/ Modified jan 28, 2014 4:25 p.m.

UA's RNA Research Helping Scientists with Cancer Diagnosis

New developments in molecular biology make it possible to measure messenger RNA in single cells.

Scientists at the University of Arizona have sequenced the entire messenger RNA of a brain cell.

This research, which was published recently in the Proceedings of the National Academy of Sciences, has exciting implications for cancer research, and for studies of organ functioning and disease.

Dr. David Galbraith, a member of the UA research team, said DNA is contained within the nucleus of a cell. DNA transcribes, or reads out, messages onto the messenger RNA. The messenger RNA, then, "Leaves the nucleus and goes out into the cell where it it used to construct parts of the cell," he explained.

With new developments in molecular biology, scientists have been able to measure the messenger RNA in single cells. This is the first time, Galbraith said, that anyone has been able to go inside the nucleus of the cell to measure the messenger RNA, and furthermore, to determine its type.

Galbraith, who is jointly appointed to the BIO5 Institute and the UA's School of Plant Sciences, called this work "extremely unique."

In addition to measuring and identifying the messenger RNA, Galbraith and research team member Roger Lasken with the J. Craig Venter Institute in San Diego, Calif. were able to introduce a florescent dye into the cell.
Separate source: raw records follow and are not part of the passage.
-- ==== Sys2Proof/Machine/Step.lean ====
section
/-! DEFINITION. Machine/Step.lean: the step, and the state whose next step takes a given instruction (log entries 5, 11). -/

namespace Sys2Proof.Machine

/-- One step of the machine: next, fault or refusal. -/
def step (s : State) : Host.Outcome State Fault Refusal := machineStep s

/-- The state s with the byte of w at the host's command port, the one place where the block takes an instruction (R22,
R63). A bus transaction (more than 8 bits) is issued by the sequencer and never fetched (R130, R131), so s stays as it
is. -/
def State.withFetchWord (s : State) (nbits w : Nat) : State :=
  if nbits ≤ 8 then s.withCommand (BitVec.ofNat 8 w) else s

end Sys2Proof.Machine
end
Tom Doetschman, with the BIO5 Institute and the UA Department of Cellular and Molecular Medicine, is using this later technique to advance his own work on pancreatic cancer.

Doetschman said it can be years between a cell turning cancerous and a person developing pancreatic cancer. Thus, it is important to understand what is happening in those early stages if one is to be able to understand and prevent pancreatic cancer.

"In a tumor environment...you have many, many kinds of cells contributing to the formation, but the actual cell that is going to become the cancer cell, it is very difficult to isolate that cell from all of the other different kinds of cells," he said. "Making those cells fluorescent makes them easy to identify, which is what Galbraith and Lasken managed to do.

That technology, Galbraith said, has great potential for cancer research.

"If you have normal tissue and you are trying to find the individual cells within which the changes are occurring," he said. "And so these technologies that we have put together enable us to pick out the individual cells at the point they are changing."

Furthermore, with this new technique, researchers may be able to determine which, if any, genes are turned on at the moment a cell becomes cancerous. This has broad implications for cancer research and for furthering personalized medicine, in which genes are used to determine a person's potential for disease.